Find hypomethylated regions in centromeres
Project description
centrodip
Installation
# conda Install:
conda install jmmenend::centrodip
# docker Run:
docker run -it jmmenend/centrodip:latest
# pip install:
pip install centrodip
Preprocessing:
centrodip requires two inputs: (1) a bedMethyl file from modkit and (2) active-alpha annotations
(1) can be created by aligning a BAM and calling modkit pileup
Example:
UBAM="HG002.unaligned.bam"
FA="HG002.fa"
# convert to FQ, then align
samtools fastq -T '*' $UBAM > $FQ
minimap2 ... $FQ > $SAM
# convert to BAM and index
samtools view -bh $SAM > $BAM
samtools index $BAM
# aggregate methylation with modkit
modkit pileup --cpg --ref $FA $BAM $bedMethyl
(2) can be created by subsetting the output from the cenSat Annotation workflow
Documentation for running this workflow can be found here
Example:
CENSAT="HG002.censat.bed"
# filter for only active-alpha censat annotations
grep "active_hor" $CENSAT > $ACTIVE_ALPHA
# it is recommended to perform a bedtools merge on these subset annotations
bedtools merge -d 100000 $ACTIVE_ALPHA > $regions
Running centrodip:
centrodip $bedMethyl $regions $output
Inputs:
bedMethyl-modkit pileupfile (Refer to modkit github).regions- bed file of regions you want to search for CDRs.output- name of output file.
Output:
Default output file is a BED file with 9 columns
- Column 4 can be adjusted with the
--labelflag - Column 9 can be adjusted with the
--colorflag - The
--debugflag adds chromosomal summary printouts and additional outputs like smoothed methylation, and unfiltered dip calls - The
--plotflag creates a folder that contains summary png files for each chromosome
Help Documentation
usage: centrodip [-h] [--mod-code MOD_CODE] [--bedgraph] [--window-size WINDOW_SIZE] [--cov-conf COV_CONF] [--prominence PROMINENCE] [--height HEIGHT] [--broadness BROADNESS] [--enrichment] [--min-size MIN_SIZE]
[--min-score MIN_SCORE] [--cluster-distance CLUSTER_DISTANCE] [--label LABEL] [--color COLOR] [--plot] [--threads THREADS] [--debug]
bedMethyl regions output
Inspect BED / bedGraph files using BedTable
positional arguments:
bedMethyl Path to the bedMethyl file
regions Path to BED file of regions to search for dips
output Path to the output BED file
options:
-h, --help show this help message and exit
Input Options:
--mod-code MOD_CODE Modification code to filter bedMethyl file. Selects rows with this value in the fourth column. (default: "m")

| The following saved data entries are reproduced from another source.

/-! ### Word reads -/

/-- A bank word holds the bits of its 32 lines (R8). -/
theorem bankWord_getLsbD (x : Banks) (b : Bank) {k : Nat} (hk : k < 32) :
    (bankWord x b).getLsbD k = lineBit x (BitVec.ofNat 7 (32 * b.toNat + k)) := by
  have bank_lt := b.isLt
  have index : (BitVec.ofNat 7 (32 * b.toNat + k)).toNat = 32 * b.toNat + k := by
    rw [BitVec.toNat_ofNat]; omega
  have bank : bankOf (BitVec.ofNat 7 (32 * b.toNat + k)) = b :=
    BitVec.eq_of_toNat_eq (by rw [bankOf_toNat, index]; omega)
  have pos : posOf (BitVec.ofNat 7 (32 * b.toNat + k)) = k := by rw [posOf_eq, index]; omega
  rw [lineBit, bank, pos]

/-- Settles O17: each of the four reads completes with a stored word, RAISED and RAW with the same one. -/
theorem wordReadsReturnTheStoredWord : Obligations.WordReadsReturnTheStoredWord := by
  intro s sel b
  refine ⟨completeRead_word s _, completeRead_word s _, bankWord s.icoll.raised b, ?_, ?_, fun k hk => ?_⟩
  · exact completeRead_word s _
  · exact completeRead_word s _
  · exact bankWord_getLsbD s.icoll.raised b hk

/-- Settles O18: the word is the zero-extended byte, whose bit 3 is 0 by INV2. -/
theorem lineControlReadsBackTheByte : Obligations.LineControlReadsBackTheByte := by
  intro s sel n
  have low (k : Nat) : ((intctlByte s.icoll.intctl n).setWidth 32).getLsbD k =
      (decide (k < 8) && (intctlByte s.icoll.intctl n).getLsbD k) := by
    rw [BitVec.getLsbD_setWidth]
    by_cases hk : k < 8
    · simp [hk, (by omega : k < 32)]
    · simp [BitVec.getLsbD_of_ge _ k (by omega : 8 ≤ k)]
  refine ⟨(intctlByte s.icoll.intctl n).setWidth 32, completeRead_word s _, low, fun inv => ?_⟩
  rw [low, inv.softirq_clear, Bool.and_false]

/-- A VECTOR word with nothing above bit 6 is its VECNUM (R30). -/
theorem vector_eq_vecnum {v : Word} (small : v.toNat < 128) : v = BitVec.ofNat 32 (vecnum v).toNat := by
  apply BitVec.eq_of_toNat_eq
  simp only [vecnum, BitVec.extractLsb'_toNat, BitVec.toNat_ofNat, Nat.shiftRight_zero]
  omega

/-- Settles O19: the read hands back VECTOR, and INV3 and INV6 say what it holds. -/
theorem vectorReadNamesTheWinner : Obligations.VectorReadNamesTheWinner := by
  intro s sel
  exact ⟨completeRead_word s _, fun inv =>
    ⟨vector_eq_vecnum inv.wellStored.vector_lt, inv.fiq_vector, inv.irq_vector⟩⟩

/-! ### Undefined units -/

/-- The offset of a transaction from its fields and lanes, as a diagnostic reports it. -/
theorem mkOff_of_lanes {off : Word} {w : Nat} {l : Lanes} (lanes : lanesOf off w = .ok l) :
    mkOff (unitOf off) (selOf off) l.lane = off := by
  rw [(lanesOf_eq_ok lanes).1, mkOff_fields]

theorem exec_rdUndef (s : State) (u : UnitNo) (sel : Sel) (l : Lanes) :
    exec (.rdUndef u sel l) s =
      .next { s with response := .readData 0, diags := s.diags ++ [⟨.read, mkOff u sel l.lane⟩] } := rfl
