-- ==== Sys2Proof/Machine/Migration.lean ====
section
/-! DEFINITION. Machine/Migration.lean: the copy and check steps (spec/09, R152 to R160). -/

namespace Sys2Proof.Machine

/-- The migration step that stands, at the given stage of an operation of the given kind, with the operation at the head
of its line's order. -/
def stepOp (s : State) (kind : OpKind) (find : State → LineAddr → Option Op) : Option (MigStep × Op) :=
  match s.engine.step with
  | some st => ((find s st.line).filter fun o => o.kind == kind).map fun o => (st, o)
  | none => none

/-- COPY_READ_PERFORM (R14, R153): from the source, not forwarded, whatever the poison list holds. -/
def execCopyReadPerform (s : State) : Host.Outcome State Fault Refusal :=
  .next <| match stepOp s .copyRead headOp with
    | some (st, o) =>
      if o.stage = .waiting then issueRead st.line (homePlace (lineRecord s st.line)) false s else s
    | none => s

/-- What the copy write will write (R153). -/
def copyContent (d : Decode) : LineContent :=
  match d.outcome with
  | .clean => .data d.data
  | .corrected => .data d.data
  | .mark => .mark
  | .uncorrectable => .mark

/-- After the copy read: a leftover step has no copy write (R160); a host write standing on the line cancels it (R155);
otherwise it is issued (R154). -/
def afterCopyRead (st : MigStep) (content : LineContent) (s : State) : State :=
  if st.leftover then endStep s
  else if writeStands s st.line then
    s.setEngine { s.engine with step := some { st with stage := .awaitHost content } }
  else issueCopyWrite st.line content s

/-- COPY_READ_COMPLETE (R153). -/
def execCopyReadComplete (damage : StoredLine) (s : State) : Host.Outcome State Fault Refusal :=
  .next <| match stepOp s .copyRead completing with
    | some (st, o) =>
      match o.stage with
      | .reading p _ _ =>
        let d := readLine s st.line p damage
        let s := handMark d o.overtaken (handEvent d .copy s)
        afterCopyRead st (copyContent d) (leaveOrder st.line s)
      | _ => s
    | none => s

/-- COPY_WRITE_COMPLETE (R154, R160). -/
def execCopyWriteComplete (s : State) : Host.Outcome State Fault Refusal :=
  .next <| match stepOp s .copyWrite completing with
    | some (st, o) =>
      match o.stage with
      | .writing targets content _ =>
        let s := leaveOrder st.line (writeLine st.line targets content s)
        if st.leftover then endStep s else endColumn st.line (followMarked st.line targets content s)
      | _ => s
    | none => s

/-- CHECK_READ_PERFORM (R14, R152): from the destination. -/
def execCheckReadPerform (s : State) : Host.Outcome State Fault Refusal :=
  .next <| match stepOp s .checkRead headOp with
    | some (st, o) => if o.stage = .waiting then issueRead st.line (.spare st.dest) true s else s
    | none => s

/-- The decode of a check read passes (R157). -/
def checkPasses (marked : Bool) : LineOutcome → Bool
  | .clean => true
  | .mark => true
  | .corrected => false
  | .uncorrectable => marked

/-- A pass raises the check cursor, and at 128 the migration completes (R157, R162). -/
def passCheck (r : Record) (d : SpareIdx) (s : State) : State :=
  match r.migration with
  | some m =>
    if m.checkCursor + 1 = 128 then completeMigration r d s
    else updateRecord r.key (fun r => { r with migration := some { m with checkCursor := m.checkCursor + 1 } }) s
  | none => s

/-- The check read's decode is judged (R157, R159). -/
def judgeCheck (st : MigStep) (outcome : LineOutcome) (s : State) : State :=
  match lineRecord s st.line with
  | some r =>
    if checkPasses (s.engine.marked.contains (lineColumn st.line)) outcome then passCheck r st.dest s
    else failAttempt r st.dest s
  | none => s

/-- CHECK_READ_COMPLETE (R157); the decode of a leftover check read is reported to no one (R160). -/
def execCheckReadComplete (damage : StoredLine) (s : State) : Host.Outcome State Fault Refusal :=
  .next <| match stepOp s .checkRead completing with
    | some (st, o) =>
      match o.stage with
      | .reading p _ _ =>
        let d := readLine s st.line p damage
        let s := endStep (leaveOrder st.line s)
        if st.leftover then s else judgeCheck st d.outcome s
      | _ => s
    | none => s

end Sys2Proof.Machine
end

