/-- R145: every home or destination spare that a record names is ASSIGNED in the record's bank, every ASSIGNED spare is
named, and none is named twice, not even by one record for both. -/
abbrev SpareLaw (s : State) : Prop :=
  (∀ r ∈ s.table, ∀ i : SpareIdx, r.destSpare = some i → r.homeSpare ≠ some i) ∧
  (∀ r ∈ s.table, ∀ i : SpareIdx, r.homeSpare = some i ∨ r.destSpare = some i →
      spareState s.spares (keyPos r.key) i = .assigned) ∧
  (∀ p : BankPos, ∀ i : SpareIdx, spareState s.spares p i = .assigned →
      (s.table.countP fun r => keyPos r.key == p && (r.homeSpare == some i || r.destSpare == some i)) = 1)

/-- The background operations of the line orders (R40). -/
def OpKind.isBackground : OpKind → Bool
  | .rd => false
  | .wr _ => false
  | .mwr _ _ => false
  | .writeback _ => true
  | .verify => true
  | .patrol => true
  | .copyRead => true
  | .copyWrite => true
  | .checkRead => true

/-- The background operations in the line orders. -/
abbrev background (s : State) : List Op := s.ops.filter fun o => o.kind.isBackground

/-- R139: at most one background media operation is in flight, and none while the slot is free. -/
abbrev SlotLaw (s : State) : Prop := (background s).length ≤ 1 ∧ (s.slot = none → background s = [])

/-- The one background operation in the line orders is on the line and of a kind that `p` holds of. -/
abbrev OnlyBackground (s : State) (l : LineAddr) (p : OpKind → Prop) : Prop :=
  ∃ o : Op, background s = [o] ∧ o.line = l ∧ p o.kind

/-- R139, R152, R155, R160: the slot is held for exactly the operation in flight. While a migration step holds it, the
step's operation stands in the line orders, and none while its column waits for a host write; a step stands only while
the migration holds the slot. -/
def HolderLaw (s : State) : Prop :=
  match s.slot with
  | none => s.engine.step = none ∧ background s = []
  | some (.writeback l) => s.engine.step = none ∧ OnlyBackground s l fun k => ∃ c : LineContent, k = .writeback c
  | some (.verify l) => s.engine.step = none ∧ OnlyBackground s l fun k => k = .verify
  | some (.patrol l) => s.engine.step = none ∧ OnlyBackground s l fun k => k = .patrol
  | some .migration => ∃ st : MigStep, s.engine.step = some st ∧
    match st.stage with
    | .copyRead => OnlyBackground s st.line fun k => k = .copyRead
    | .awaitHost _ => background s = []
    | .copyWrite => OnlyBackground s st.line fun k => k = .copyWrite
    | .checkRead => OnlyBackground s st.line fun k => k = .checkRead

/-- R149: the migration queue holds each QUEUED record once and no other, the urgent ones in the urgent section. -/
abbrev QueueLaw (s : State) : Prop :=
  (s.queue.urgent ++ s.queue.normal).Nodup ∧
  (∀ k ∈ s.queue.urgent, ∃ r ∈ s.table, r.key = k ∧ r.state = .queued ∧ r.urgent = true) ∧
  (∀ k ∈ s.queue.normal, ∃ r ∈ s.table, r.key = k ∧ r.state = .queued ∧ r.urgent = false) ∧
  (∀ r ∈ s.table, r.state = .queued → r.key ∈ s.queue.urgent ++ s.queue.normal)

/-- R150: at most one record is MIGRATING. -/
abbrev EngineLaw (s : State) : Prop := (s.table.countP fun r => r.state == .migrating) ≤ 1

/-- The canonical form of the media. -/
abbrev MediaLaw (s : State) : Prop := Memory.wf s.media.lines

--bedgraph Input file in a bedGraph format rather than bedMethyl. Requires bedGraph4 with the fourth column being fraction modified (default: False)
Smoothing Options:
--window-size WINDOW_SIZE
Window size (bp) to use in LOWESS smoothing of fraction modified. (default: 10000)
--cov-conf COV_CONF Minimum coverage required to be a confident CpG site. (default: 10)
Detection Options:
--prominence PROMINENCE
Sensitivity of dip detection for scipy.signal.find_peaks. Higher values require more pronounced dips. Must be a float between 0 and 1. (default: 0.5)
--height HEIGHT Minimum depth for dip detection, lower values require deeper dips. Must be a float between 0 and 1. (default: 0.1)
--broadness BROADNESS
Broadness of dips called, higher values make broader entries. Must be a float between 0 and 1. (default: 0.75)
--enrichment Find regions that are enriched (rather than depleted) for methylation. (default: False)
Filtering Options:
--min-size MIN_SIZE Minimum dip size in base pairs. (default: 1000)
--min-score MIN_SCORE
Minimum score that a dip must have to be kept. Must be an int between 0 and 1000. (default: 500)
--cluster-distance CLUSTER_DISTANCE
Cluster distance in base pairs. Attempts to keep the single largest cluster of annotationed dips. Negative Values turn it off. (default: 500000)
Output Options:
--label LABEL Label to use for regions in BED output. (default: "CDR")
--color COLOR Color of predicted dips. (default: "50,50,255")
Other Options:
--plot Create summary plot of the results. Written to <output_prefix>.summary.png (default: False)
--threads THREADS Number of worker processes. (default: 4)
--debug Dumps smoothed methylation values, their derivatives, methylation peaks, and derivative peaks. Each to separate BED/BEDGraph files. (default: False)
Project details
Download files
Download the file for your platform. If you're not sure which to choose, learn more about installing packages.
Source Distribution
Built Distribution
Filter files by name, interpreter, ABI, and platform.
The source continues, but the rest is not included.